European indices declined in early trading after the FED's upbeat outlook for the U.S. economy and its signal to be on track raising interest rates this year. Worries over Greece's future in the Eurozone weigh on the markets as the new Prime Minister Alexis Tsirpas sticks to his promises to roll back austerity measures. Corporate results in the energy sector also led markets lower. Mining and financial stocks were also under pressure.
Data on German Unemployment Change and Unemployment Rate were released today at 08:55 GMT. The Unemployment Rate of the largest economy in the Eurozone was in line with expectations at 6.5% in January compared to revised 6.6% in the previous month. The number of people being unemployed fell by 8,000 compared to forecasts of 13,000.

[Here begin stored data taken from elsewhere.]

-- ==== Sys2Proof/Machine/Boot.lean ====
section
/-!
DEFINITION. Start-up (16): its stages, the Mint record, the self-test and its reconciliation, training, the saved settings, the
Mint commands, and the power-on of the always-on fabric (R458).
-/

namespace Sys2Proof.Machine

open Sys2Proof

/-- A defect entry: kind and physical index (Table 16-3). -/
def defectEntry (kind idx : Nat) : W16 := BitVec.ofNat 16 (4096 * kind + idx % 4096)

/-- DETAIL of NEW_DEFECT and FUSE_ONLY (Table 20-3). -/
def defectDetail (kind idx : Nat) : W64 :=
  BitVec.ofNat 64 ((if kind = 0 then 2 ^ 24 * (idx % 32) + 2 ^ 16 * (idx / 32) else 0) + 4096 * kind + idx % 4096)

namespace State

/-- The stage that runs (Table 16-2), or 0 while SWJ_POR_N holds the die or a restart runs. -/
def bootStage (s : State) : Nat :=
  if s.boot.porHigh && !s.flag Reg.SYS_START_RESTART then s.fld Reg.SYS_START_STAGE else 0

/-- LINK_DEGRADED (Table 20-3): lanes or width, instance, class. -/
def linkDegraded (s : State) (lanes inst cls : Nat) : State :=
  s.incident 10 0x81 0x100 (BitVec.ofNat 64 (2 ^ 16 * (lanes % 16) + 2 ^ 8 * (inst % 256) + cls))

/-! ### GUARD_BOOT, RAILS, MINT (R383, R387, R389) -/

/-- GUARD_BOOT. -/
def guardBoot (s : State) : State := if s.boot.guardBooted then s else s.judgeBoot id

/-- RAILS: SWJ_POR_N is released, and the straps are sampled (R422). -/
def rails (s : State) (svc ep : Bool) : State :=
  if !s.boot.guardBooted || s.boot.porHigh then s else
  let s : State := { s with boot := { s.boot with
    porHigh := true, pgHigh := true, strapSvc := svc, strapEp := ep, porTime := s.uptime, unitsLost := 0
    computeReset := true, coldSet := false, retrained := false, nandBad := [] } }
  let s := (s.setFld Reg.PORT_STRAP_SVC (b2n svc)).setFld Reg.PORT_STRAP_PCIE_EP (b2n ep)
  let s := ((s.setFld Reg.SYS_START_STAGE 3).setFld Reg.SYS_START_PATH 0).setFld Reg.SYS_START_RESTART 0
  (s.setFld Reg.SYS_START_FAIL 0).setFld Reg.SYS_RESET_STAT_BUSY 0

/-- The identity that hardware copies out of the Mint record, and what it leaves absent. -/
def applyMint (s : State) (copy1 : Bool) : State :=
  let m := s.boot.mint
  let m := { m with added := m.added ++ s.boot.mintNew }
  let s : State := { s with boot := { s.boot with mint := m, mintNew := [] } }
  let s := ((s.setFld Reg.SYS_ID_PART m.part.toNat).setFld Reg.SYS_ID_REV m.rev.toNat).setFld Reg.SYS_ID_MINT_COPY1 (b2n copy1)
  let s := (s.setReg Reg.SYS_SERIAL m.serial).setFld Reg.SYS_CAPS_UNITS s.mintUnits
  let s := s.setFld Reg.SYS_MINT_STAT_ADDED_FREE (32 - m.added.length)
  let s := s.setReg Reg.NET_MAC (Config.macOf m.serial &&& 0xFFFFFFFFFFFF)
  if copy1 then s.note 1 0x81 0 else s

/-- MINT: the record, the path, the image, and ISL_REL. -/
def mintStage (s : State) : State :=
  if s.bootStage ≠ 3 then s else
  let m := s.boot.mint
  if !m.copy0Ok && !m.copy1Ok then s.failStart 1 0 else
  let s := s.applyMint !m.copy0Ok
  let s := ((List.range 4).filter fun l => s.present (7 + l)).foldl (fun s l => s.setFld (Reg.RELAY_LINK_STAT_STATE l) 1) s
  match s.boot.nor.badSections.head? with
  | some sec => s.failStart 2 sec
  | none =>
    let fast := s.saved.any fun v => v.fwVer == s.boot.nor.ver && !v.coldNext
    let s : State := { s with boot := { s.boot with fast := fast, learned0 := (s.saved.map (·.learned)).getD [] } }
    ((s.showSaved.setFld Reg.SYS_START_PATH (b2n fast)).setFld Reg.SYS_START_STAGE 4).islandRelease

/-! ### The self-test (R390) -/

/-- A fenced tile (R389). -/
def fenced (s : State) (t : Nat) : Bool := bitAt s.boot.mint.absent.toNat 4 && decide (1055 ≤ t)

/-- The Vault bank, Stream store or Tally memory that fails, as Table 20-2 codes it. -/
def sramFail (t : SelfTest) : Option Nat :=
  match t.vault with
  | some b => some b.val
  | none => if t.stream then some 0x20 else if t.tally then some 0x21 else none

/-- A memory of a unit fails: the unit is absent until the next start-up, and NEW_DEFECT counts. -/
def unitFails (s : State) (fails : Bool) (unit kind : Nat) : State :=
  if !fails || !s.present unit then s else
  let s : State := { s with boot := { s.boot with unitsLost := Nat.lor s.boot.unitsLost (2 ^ unit) } }
  s.incident 1 0x81 0x100 (defectDetail kind 0)

/-- SELF_TEST: once, after MINT has begun it. -/
def selfTest (s : State) (t : SelfTest) : State :=
  if s.bootStage < 4 ∨ 7 < s.bootStage ∨ s.boot.tested then s else
  match sramFail t with
  | some d => s.failStart 4 d
  | none =>
    let tiles := (List.range 2112).filter fun i => !s.fenced i && t.tiles.any fun x => x.val == i
    let s : State := { s with
      boot := { s.boot with
        tested := true, tilesFail := tiles, enginesFail := (List.range 8).filter fun e => t.engines.getLsbD e
        voxelFail := t.voxel, trackerFail := t.tracker }
      judge := { s.judge with coverBase := s.uptime, coverAt := [], aged := [] } }
    (s.unitFails t.voxel 3 2).unitFails t.tracker 4 3

/-! ### DRAM and NAND (R394, R396, R399) -/

/-- Channels leave service: each counts once in LINK_DEGRADED. None left: FAILED. -/
def dropChannels (s : State) (mask : Nat) : State :=
  let gone := (List.range 16).filter fun ch => s.boot.dramCh.getLsbD ch && bitAt mask ch
  let s := gone.foldl (fun s ch =>
    ({ s with boot := { s.boot with dramCh := s.boot.dramCh &&& ~~~ (BitVec.ofNat 16 (2 ^ ch)) } } : State).linkDegraded 0 ch 1) s
  if s.boot.dramCh = 0 then s.failStart 3 0 else s

/-- DRAM_TRAIN: the channels that fail full training; the channels trained in full. -/
def dramTrain (s : State) (failed full : Nat) : State :=
  if s.bootStage ≠ 4 then s else
  let s : State := { s with boot := { s.boot with dramCh := 0xFFFF, retrained := full % 65536 != 0 } }
  let s := s.dropChannels failed
  if s.bootStage = 4 then s.setFld Reg.SYS_START_STAGE 5 else s

/-- A test of DRAM: words with two or more failing bits disable their channel, the number of the others is noted, and what the
DRAM held is lost. -/
def dramWords (s : State) (failed : Nat) (sbe : List (Fin 16 × W32)) : State :=
  let s := s.loseDram
  let s := (sbe.filter fun e => s.boot.dramCh.getLsbD e.1.val && e.2 != 0).foldl (fun s e =>
    s.note 4 0x81 (BitVec.ofNat 64 (2 ^ 32 * e.2.toNat + e.1.val))) s.bumpFree
  s.dropChannels failed

/-- DRAM_TEST: the march. -/
def dramTest (s : State) (failed : Nat) (sbe : List (Fin 16 × W32)) : State :=
  if s.bootStage ≠ 5 then s else
  let s := s.dramWords failed sbe
  if s.bootStage = 5 then s.setFld Reg.SYS_START_STAGE (if s.boot.fast then 7 else 6) else s

/-- RETENTION: the holds, and the NAND entries with uncorrectable codewords that the read-verify keeps in its list. -/
def retention (s : State) (failed : Nat) (sbe : List (Fin 16 × W32)) (bad : List (Nat × Bool)) : State :=
  if s.bootStage ≠ 6 then s else
  let s := s.dramWords failed sbe
  if s.bootStage ≠ 6 then s else
  ({ s with boot := { s.boot with nandBad := bad } } : State).setFld Reg.SYS_START_STAGE 7

/-- NAND_TRAIN (R396): a channel's state machine, from MINT on. The width in use at the lower rate is not stated. -/
def nandTrain (s : State) (ch : Nat) (rate : NandRate) : State :=
  if s.bootStage < 4 ∨ 7 < s.bootStage ∨ !s.present 6 then s else
  let up := ⟨Reg.TELLER_NAND_CH, ch, 1⟩
  match rate with
  | .full => s.setFld up 1
  | .slow => (((s.setFld up 1).linkDegraded (Config.freeNat s.freeCtr 0) ch 2).note 5 0x81 (BitVec.ofNat 64 (256 + ch))).bumpFree
  | .down => ((s.setFld up 0).linkDegraded 0 ch 2).note 5 0x81 (BitVec.ofNat 64 ch)

/-! ### SETTLE (R391 to R395) -/

/-- The tiles or engines that the Mint record, its ADDED entries or the learned list mark bad. -/
def marked (s : State) (kind idx : Nat) : Bool :=
  let m := s.boot.mint
  (if kind = 0 then m.tileBad.contains idx || s.fenced idx else m.sprintBad.getLsbD idx)
    || m.added.contains (defectEntry kind idx) || s.boot.learned0.contains (defectEntry kind idx)

/-- A unit's row of Table 16-5, with the learned list so far. -/
def reconcileOne (kind : Nat) (x : State × List W16) (idx : Nat) : State × List W16 :=
  let (s, l) := x
  let bad := s.marked kind idx
  let fails := if kind = 0 then s.boot.tilesFail.contains idx else s.boot.enginesFail.contains idx
  if bad && !fails && !(kind == 0 && s.fenced idx) then (s.incident 2 0x81 0x100 (defectDetail kind idx), l)
  else if !bad && fails then
    let s := s.incident 1 0x81 0x100 (defectDetail kind idx)
    if l.length < 64 then (s, l ++ [defectEntry kind idx]) else (s.note 3 0x81 (defectDetail kind idx), l)
  else (s, l)

/-- The Field's binding (R110, R111, R393), and the engines mapped out. -/
def bindUnits (s : State) : State :=
  let bad := (List.range 2112).filter fun t => s.marked 0 t
  let out := (List.range 2112).filter fun t => s.marked 0 t || s.boot.tilesFail.contains t
  let free := (List.range 2112).filter fun t => !out.contains t
  let c := Nat.min 64 (free.length / 32)
  let eng := (List.range 8).filter fun e => s.marked 1 e || s.boot.enginesFail.contains e
  let lost := b2n (c == 0) + 2 * b2n (eng.length == 8)
  let s : State := { s with
    field := { s.field with
      excluded := out, withdrawn := [], fuseBad := bad, testBad := s.boot.tilesFail
      binding := (free.take (32 * c)).zipIdx.map fun e => (e.2, some e.1) }
    boot := { s.boot with enginesStart := eng, enginesOut := eng, unitsLost := Nat.lor s.boot.unitsLost lost } }
  let s := ((s.setFld Reg.FIELD_GEOM_COLS c).setFld Reg.FIELD_GEOM_ROWS 32).setFld Reg.FIELD_GEOM_SPARES_LEFT (free.length - 32 * c)
  s.setFld Reg.FIELD_GEOM_HEAT_SHAPES (b2n (decide (1 ≤ c)) + 2 * b2n (decide (1 ≤ c / 2)) + 4 * b2n (decide (1 ≤ c / 2 / 2)))

/-- Usable DRAM in pages (R460). -/
def dramPages (s : State) : Nat := 63488 * ((List.range 16).filter fun ch => s.boot.dramCh.getLsbD ch).length

/-- The regions, packed downward from the top of usable DRAM: the pool shrinks first, then escrow to its minimum (R394). -/
def placeRegions (s : State) (rsv esc pool : Nat) : State :=
  let d := s.dramPages
  let rsv := Nat.max rsv (if s.present 6 then 9212 else 1148)
  let pool := Nat.min pool (d - rsv - esc - 65536)
  let esc := Nat.max 20736 (Nat.min esc (d - rsv - 65536))
  let top := 0x100000 + d
  let s := (s.setFld Reg.TELLER_RSV_BASE_ADDR (top - rsv)).setFld Reg.TELLER_RSV_PAGES_PAGES rsv
  let s := (s.setFld Reg.TELLER_ESC_BASE_ADDR (top - rsv - esc)).setFld Reg.TELLER_ESC_PAGES_PAGES esc
  (s.setFld Reg.TELLER_DPOOL_BASE_ADDR (top - rsv - esc - pool)).setFld Reg.TELLER_DPOOL_PAGES_PAGES pool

Eurozone's Private Loans increased by +3.1%, M3 Money Supply rose by +3.6% in December compared to +3.1% in November.
Germany's CPI data is due at 13:00 GMT, followed by U.S. Initial Jobless Claims and Pending Home Sales.
The commodity heavy FTSE 100 index is currently trading -0.78% quoted at 6,772.93 points. U.K.'s Nationwide House Price Index for January grew below estimates at +0.3%. On a yearly basis the index added +6.8% beating estimates by 0.2%. Germany's DAX 30 declined by -0.71% trading at 10,635.17, further retreating from an all-time high at 10,810.57 hit on Tuesday. France's CAC 40 lost -0.63%, currently trading at 4,581.72 points.